The aircraft also carries radar sounders, temperature sensors, a gravimeter and multiple cameras to survey a range of snow and ice properties.

“The primary aim of our research is to collect the data needed to improve projections of future sea level change caused by a changing climate and making more accurate forecasts of annual sea ice extent,” she said.

Dr Petra Heil, sea ice physicist with the Australian Antarctic Division, is organising a team at Casey research station, including two NASA scientists, to work in parallel with the flights as well as NASA’s ICESat-2 satellite.

The ground team will move along the same travel path of the aircraft and the polar-orbiting satellite, collecting ice cores and measuring snow cover to ‘ground truth’ what is recorded from above.


“With NASA’s Operation IceBridge flying for more than a month and our ground team on the ice at the same time, in terms of fieldwork this is the biggest coup we’ve had in our research for a while,” she said.

Australian Antarctic Division director Kim Ellis said the collaboration with international partners like NASA provided invaluable benefits for our science.
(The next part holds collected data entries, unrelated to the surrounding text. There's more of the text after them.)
-- ==== Sys2Proof/Config.lean ====
section
/-! DEFINITION. The implementation parameters of rule R12, the identity constant of rule R103, and
the free values: what the spec calls a draw, "a value the spec leaves unspecified" (R19). A free
value has no body, so no proof can rest on what it is. -/

namespace Sys2Proof.Config

/-- N_SQUARE: square capacity entries, indices 0 to 23 (R12). -/
abbrev nSquare : Nat := 24

/-- N_RECT: rectangular capacity entries, indices 24 to 29 (R12). -/
abbrev nRect : Nat := 6

/-- N_ENTRIES: all capacity entries (R12). -/
abbrev nEntries : Nat := 30

/-- DATA_MAX: the largest data-codeword capacity of a square entry (R12). -/
abbrev dataMax : Nat := 1558

/-- RECT_DATA_MAX: the largest data-codeword capacity of a rectangular entry (R12). -/
abbrev rectDataMax : Nat := 49

/-- CW_DEPTH: elements of the codeword buffer (R12, R122). -/
abbrev cwDepth : Nat := 2178

/-- TXT_DEPTH: elements of the text buffer (R12, R120). -/
abbrev txtDepth : Nat := 3116

/-- E_MAX: the largest number of error codewords of one block (R12, R551). -/
abbrev eMax : Nat := 68

/-- GEN_DEPTH: elements of the generator-coefficient buffer (R12, R123). -/
abbrev genDepth : Nat := 69

/-- MAP_STRIDE: the row stride of the BM and ASG windows (R12, R203). -/
abbrev mapStride : Nat := 132

/-- Cells of BM and of ASG: MAP_STRIDE rows of MAP_STRIDE cells (R125, R126). -/
abbrev mapDepth : Nat := 17424

/-- The constant of register ID (R103). -/
abbrev idValue : Word := 0x42470001#32

/-- FREE VALUE: the draws of 8 bits (R452, R802), one for each number (log entry 2). -/
opaque freeByte : Nat → Byte

/-- FREE VALUE: the draws of 1 bit (R616, R802), one for each number. -/
opaque freeBit : Nat → BitVec 1

/-- FREE VALUE: the draws of 32 bits that a host read returns while BUSY = 1 (R215), one for each
number. -/
opaque freeWord : Nat → Word

end Sys2Proof.Config
end

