/-- A word is legal exactly when it matches one row of the opcode map; every word with an unassigned
OP, or with a listed OP that matches no row, is illegal; an illegal word completes with
ILLEGAL_COMMAND (3) and changes no state other than STATUS; the CMD read-back keeps the word; the
all-zero word is illegal (R310, R712). -/
def Obligations.IllegalWordsComplete : Prop :=
  (∀ w : Word, (∃ i, decode w = .command i) ↔
    ∃ r ∈ opcodeTable, r.fits w = true ∧ ∀ r' ∈ opcodeTable, r'.fits w = true → r' = r) ∧
  (∀ w : Word, opField w ∉ [0x01#8, 0x02#8, 0x03#8, 0x10#8, 0x11#8, 0x20#8, 0x21#8, 0x30#8, 0x31#8,
    0x40#8, 0x50#8] → ∃ why, decode w = .illegal why) ∧
  (∃ why, decode 0#32 = .illegal why) ∧
  (∀ (w : Word) (why : IllegalWord) (s : State), decode w = .illegal why → s.pending = some w →
    sequencerTurn s = .next { s with pending := none, done := true, err := true, errCode := 3#4 }) ∧
  (∀ (w : Word) (why : IllegalWord) (s : State), decode w = .illegal why →
    ∃ t, sequencerTurn (accept w s) = .next t ∧ t.cmd = w)

/-- Words written out from the bit patterns of R309 decode to the commands they stand for: one for
each row of the opcode map. -/
def Obligations.SpecWordsDecode : Prop :=
  decode 0b00000001010100111100101000000000#32 = .command (.gfadd 83 202) ∧
  decode 0b00000010000000101000000000000000#32 = .command (.gfmul 2 128) ∧
  decode 0b00000011000000010000010100000000#32 = .command (.gfscl 1 5) ∧
  decode 0b00010000100000000000000000110001#32 = .command (.sel true 49) ∧
  decode 0b00010001000000000000000000011000#32 = .command (.seli 24) ∧
  decode 0b00100000000000000000000000000000#32 = .command .aenc ∧
  decode 0b00100001000000000000000000000000#32 = .command .pad ∧
  decode 0b00110000000000000000000000000101#32 = .command (.rsgen 5) ∧
  decode 0b00110001000000000000000000000000#32 = .command .rsenc ∧
  decode 0b01000000000000000000000000000000#32 = .command .place ∧
  decode 0b01010000100000000000000000000000#32 = .command (.enc true)

/-! ### Steps -/

/-- When the pending word decodes to a command and the sequencer has the turn, the step is exec of
that command, less the turn itself; and the word that withFetchWord issues is what the next step
runs, from the state its acceptance leaves (R701, R702, R703). What stands in s.inputs is the model's
choice (log entry 3, DESIGN CHOICE): the spec leaves the order of host accesses and completions open,
an empty list gives the sequencer the turn, and withFetchWord stands for a CMD write to an idle core:
on a busy one it replaces the pending word, where R701 and R214 would drop the write. -/
def Obligations.StepRunsDecodedCommand : Prop :=
  (∀ (s : State) (w : Word) (i : Instr), s.pending = some w → decode w = .command i →
    (s.inputs = [] → step s = exec i s) ∧
    (∀ rest, s.inputs = .sequencerTurn :: rest → step s = exec i { s with inputs := rest })) ∧
  (∀ (s : State) (n : Nat) (i : Instr), decode (tableWord 32 n) = .command i →
    step (s.withFetchWord 32 n) = exec i (accept (tableWord 32 n) s))

/-- Every step has a next state: no host access and no command word is refused, and none faults (R312,
R850). The other clauses are the model's choice of what a step is (log entry 3, DESIGN CHOICE; R700,
R702 and R754 leave the order of events open): the event listed first in s.inputs is the step, an
empty list is a turn of the sequencer; a host access is done as hostAccess does it; a turn is
sequencerTurn of the state less the turn, whatever is pending, a legal or an illegal word or none;
with no command pending a turn changes nothing. -/
def Obligations.EveryStepIsDefined : Prop :=
  (∀ s : State, SafeOutcome (step s)) ∧
  (∀ (s : State) (a : HostAccess) (rest : List HostEvent), s.inputs = .access a :: rest →
    step s = .next (hostAccess a { s with inputs := rest })) ∧
  (∀ s : State, (s.inputs = [] → step s = sequencerTurn s) ∧
    (∀ rest, s.inputs = .sequencerTurn :: rest →
      step s = sequencerTurn { s with inputs := rest })) ∧
  (∀ s : State, s.pending = none →
    (s.inputs = [] → step s = .next s) ∧
    (∀ rest, s.inputs = .sequencerTurn :: rest → step s = .next { s with inputs := rest }))

/-- Every command completes, from every state: BUSY <- 0, DONE <- 1, and either no error, with ERR
and ERRCODE as they were, or ERR = 1 with one of the codes 1 to 5. No command writes CTRL, CMD,
TXT_LEN, TXT, the sticky bits, the host's coming accesses or the returned word (R702, R711, R104,
R109, R120). -/
def Obligations.EveryCommandCompletes : Prop :=
  ∀ (i : Instr) (s : State), ∃ t, exec i s = .next t ∧
    t.pending = none ∧ t.done = true ∧
    ((t.err = s.err ∧ t.errCode = s.errCode) ∨
      (t.err = true ∧ 1 ≤ t.errCode.toNat ∧ t.errCode.toNat ≤ 5)) ∧
    t.ie = s.ie ∧ t.cmd = s.cmd ∧ t.txtLen = s.txtLen ∧ t.txt = s.txt ∧ t.cmdLost = s.cmdLost ∧
    t.wrLost = s.wrLost ∧ t.busErr = s.busErr ∧ t.inputs = s.inputs ∧ t.readData = s.readData

/-- Each register and memory is written only by the commands the spec names for it: RESULT by the GF
commands, CW_COUNT by AENC, PAD and ENC, SEL and SELV by SEL, SELI and ENC, GEN and GEN_E by RSGEN
and ENC, PLACE_USED, BM and ASG by PLACE and ENC, CW by AENC, PAD, RSENC and ENC, ACC by RSENC and
ENC (R108, R110, R111, R113, R114, R122 to R126, R403). -/
def Obligations.CommandsWriteOnlyTheirOwn : Prop :=
  ∀ (i : Instr) (s t : State), exec i s = .next t →
    (isGf i = false → t.result = s.result) ∧
    (writesCount i = false → t.cwCount = s.cwCount) ∧
    (writesSelection i = false → t.selIdx = s.selIdx ∧ t.selv = s.selv) ∧
    (writesGenerator i = false → t.gen = s.gen ∧ t.genE = s.genE) ∧
    (writesPlacement i = false → t.placeUsed = s.placeUsed ∧ t.bm = s.bm ∧ t.asg = s.asg) ∧
    (writesCodewords i = false → t.cw = s.cw) ∧
    (writesAccumulator i = false → t.acc = s.acc)

/-- The first effect of every legal command other than GFADD, GFMUL and GFSCL is MVALID <- 0: what it
leaves does not depend on the MVALID before it; only PLACE and ENC leave it 1. The GF commands leave
MVALID as it was, and an illegal word changes neither MVALID nor SELV. SELV is written by no other
command than SEL, SELI and ENC, and by no host access but a soft reset, which clears it (R704). -/
def Obligations.MvalidAndSelvRule : Prop :=
  (∀ (i : Instr) (s : State), isGf i = false → exec i s = exec i { s with mvalid := false }) ∧
  (∀ (i : Instr) (s t : State), exec i s = .next t → isGf i = false → writesPlacement i = false →
    t.mvalid = false) ∧
  (∀ (i : Instr) (s t : State), exec i s = .next t → isGf i = true → t.mvalid = s.mvalid) ∧
  (∀ (i : Instr) (s t : State), exec i s = .next t → writesSelection i = false → t.selv = s.selv) ∧
  (∀ (w : Word) (why : IllegalWord) (s t : State), s.pending = some w → decode w = .illegal why →
    sequencerTurn s = .next t → t.mvalid = s.mvalid ∧ t.selv = s.selv) ∧
  (∀ (a : HostAccess) (s : State), (hostAccess a s).selv = s.selv ∨
    ((hostAccess a s).selv = false ∧
      ∃ v : Word, a = .write .word 0x00004#20 v ∧ v.getLsbD 1 = true))

/-! ### The host interface -/

/-- A CMD write while BUSY = 0 is accepted at once and changes only the read-back, DONE, ERR, ERRCODE
and the pending command; while BUSY = 1 it is dropped and sets CMDLOST, and nothing else (R701). -/
def Obligations.CommandAcceptance : Prop :=
  ∀ (s : State) (v : Word),
    (s.pending = none → hostAccess (.write .word 0x0000C#20 v) s =
      { s with cmd := v, done := false, err := false, errCode := 0#4, pending := some v }) ∧
    (∀ w, s.pending = some w → hostAccess (.write .word 0x0000C#20 v) s = { s with cmdLost := true })

/-- A STATUS write clears DONE by bit 1, ERR and ERRCODE by bit 2, CMDLOST by bit 8, WRLOST by bit 9
and BUSERR by bit 10, and changes nothing else, whether or not a command is pending (R106). -/
def Obligations.StatusWriteOneToClear : Prop :=
  ∀ (s : State) (v : Word), hostAccess (.write .word 0x00008#20 v) s =
    { s with
      done := if v.getLsbD 1 then false else s.done
      err := if v.getLsbD 2 then false else s.err
      errCode := if v.getLsbD 2 then 0#4 else s.errCode
      cmdLost := if v.getLsbD 8 then false else s.cmdLost
      wrLost := if v.getLsbD 9 then false else s.wrLost
      busErr := if v.getLsbD 10 then false else s.busErr }

/-- CTRL: a write without SRST sets IE from bit 0 and nothing else, while BUSY = 1 as well; a write
with SRST is a soft reset, whatever its bit 0; a read gives IE in bit 0 and zeros above; the reset
value of IE is 0; no command writes it (R104). -/
def Obligations.ControlRegister : Prop :=
  (∀ (s : State) (v : Word), v.getLsbD 1 = false →
    hostAccess (.write .word 0x00004#20 v) s = { s with ie := v.getLsbD 0 }) ∧
  (∀ (s : State) (v : Word), v.getLsbD 1 = true →
    hostAccess (.write .word 0x00004#20 v) s = softReset s ∧ (softReset s).ie = false) ∧
  (∀ s : State, readAt 0x00004 s = if s.ie then 1#32 else 0#32) ∧
  State.reset.ie = false ∧
  (∀ (i : Instr) (s t : State), exec i s = .next t → t.ie = s.ie)

/-- A soft reset gives every register and flag its reset value, abandons a pending command without
DONE or ERR, and keeps TXT; on an idle core it keeps CW, GEN, BM and ASG too, on a busy one every
element of those four becomes a draw (R802; the draws are the model's free values, log entry 2). -/
def Obligations.SoftResetEffect : Prop :=
  ∀ (s : State) (v : Word), v.getLsbD 1 = true →
    let t := hostAccess (.write .word 0x00004#20 v) s
    (t.ie = false ∧ t.pending = none ∧ t.done = false ∧ t.err = false ∧ t.errCode = 0#4 ∧
      t.cmdLost = false ∧ t.wrLost = false ∧ t.busErr = false ∧ t.selv = false ∧ t.mvalid = false ∧
      t.cmd = 0#32 ∧ t.result = 0#8 ∧ t.txtLen = 0#12 ∧ t.cwCount = 0#12 ∧ t.selIdx.val = 0 ∧
      t.genE = 0#8 ∧ t.placeUsed = 0#12 ∧ t.txt = s.txt) ∧
    (s.pending = none → t.cw = s.cw ∧ t.gen = s.gen ∧ t.bm = s.bm ∧ t.asg = s.asg ∧
      t.draws = s.draws) ∧
    (∀ w, s.pending = some w →
      (∀ j, j < 2178 → Memory.read t.cw j = Config.freeByte (s.draws + j)) ∧
      (∀ j, j < 69 → Memory.read t.gen j = Config.freeByte (s.draws + 2178 + j)) ∧
      (∀ j, j < 17424 → Memory.read t.bm j = Config.freeBit (s.draws + j)) ∧
      (∀ j, j < 17424 → Memory.read t.asg j = Config.freeBit (s.draws + 17424 + j)) ∧
      s.draws + 17424 + 17424 ≤ t.draws)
“Just as Hobart is the premier gateway to East Antarctica, the Australian Antarctic Program is a leading scientific and logistical partner for polar research,” he said.

The first of 10 flights departed Hobart this week for the ice runway at Wilkins Aerodrome, near Casey.

The RAAF is helping, with six C-17 flights planned to transport heavy equipment south.

“This summer, we are undertaking five sea voyages to our three continental stations and Macquarie Island. The first voyage of the season leaves later this week on Friday, 25 October,” Ellis said.

Around 550 expeditioners will travel south as part of the Australian Antarctic Program in 2019-20.

NASAs IceBridge program is so named as it aims to bridge the gap in polar observations made by its orbiting ICESat (Ice, Cloud and Land Elevation Satellite).
ICESat-1 was launched in 2003 and decommissioned in 2010. Its successor ICESat-2 was launched last year.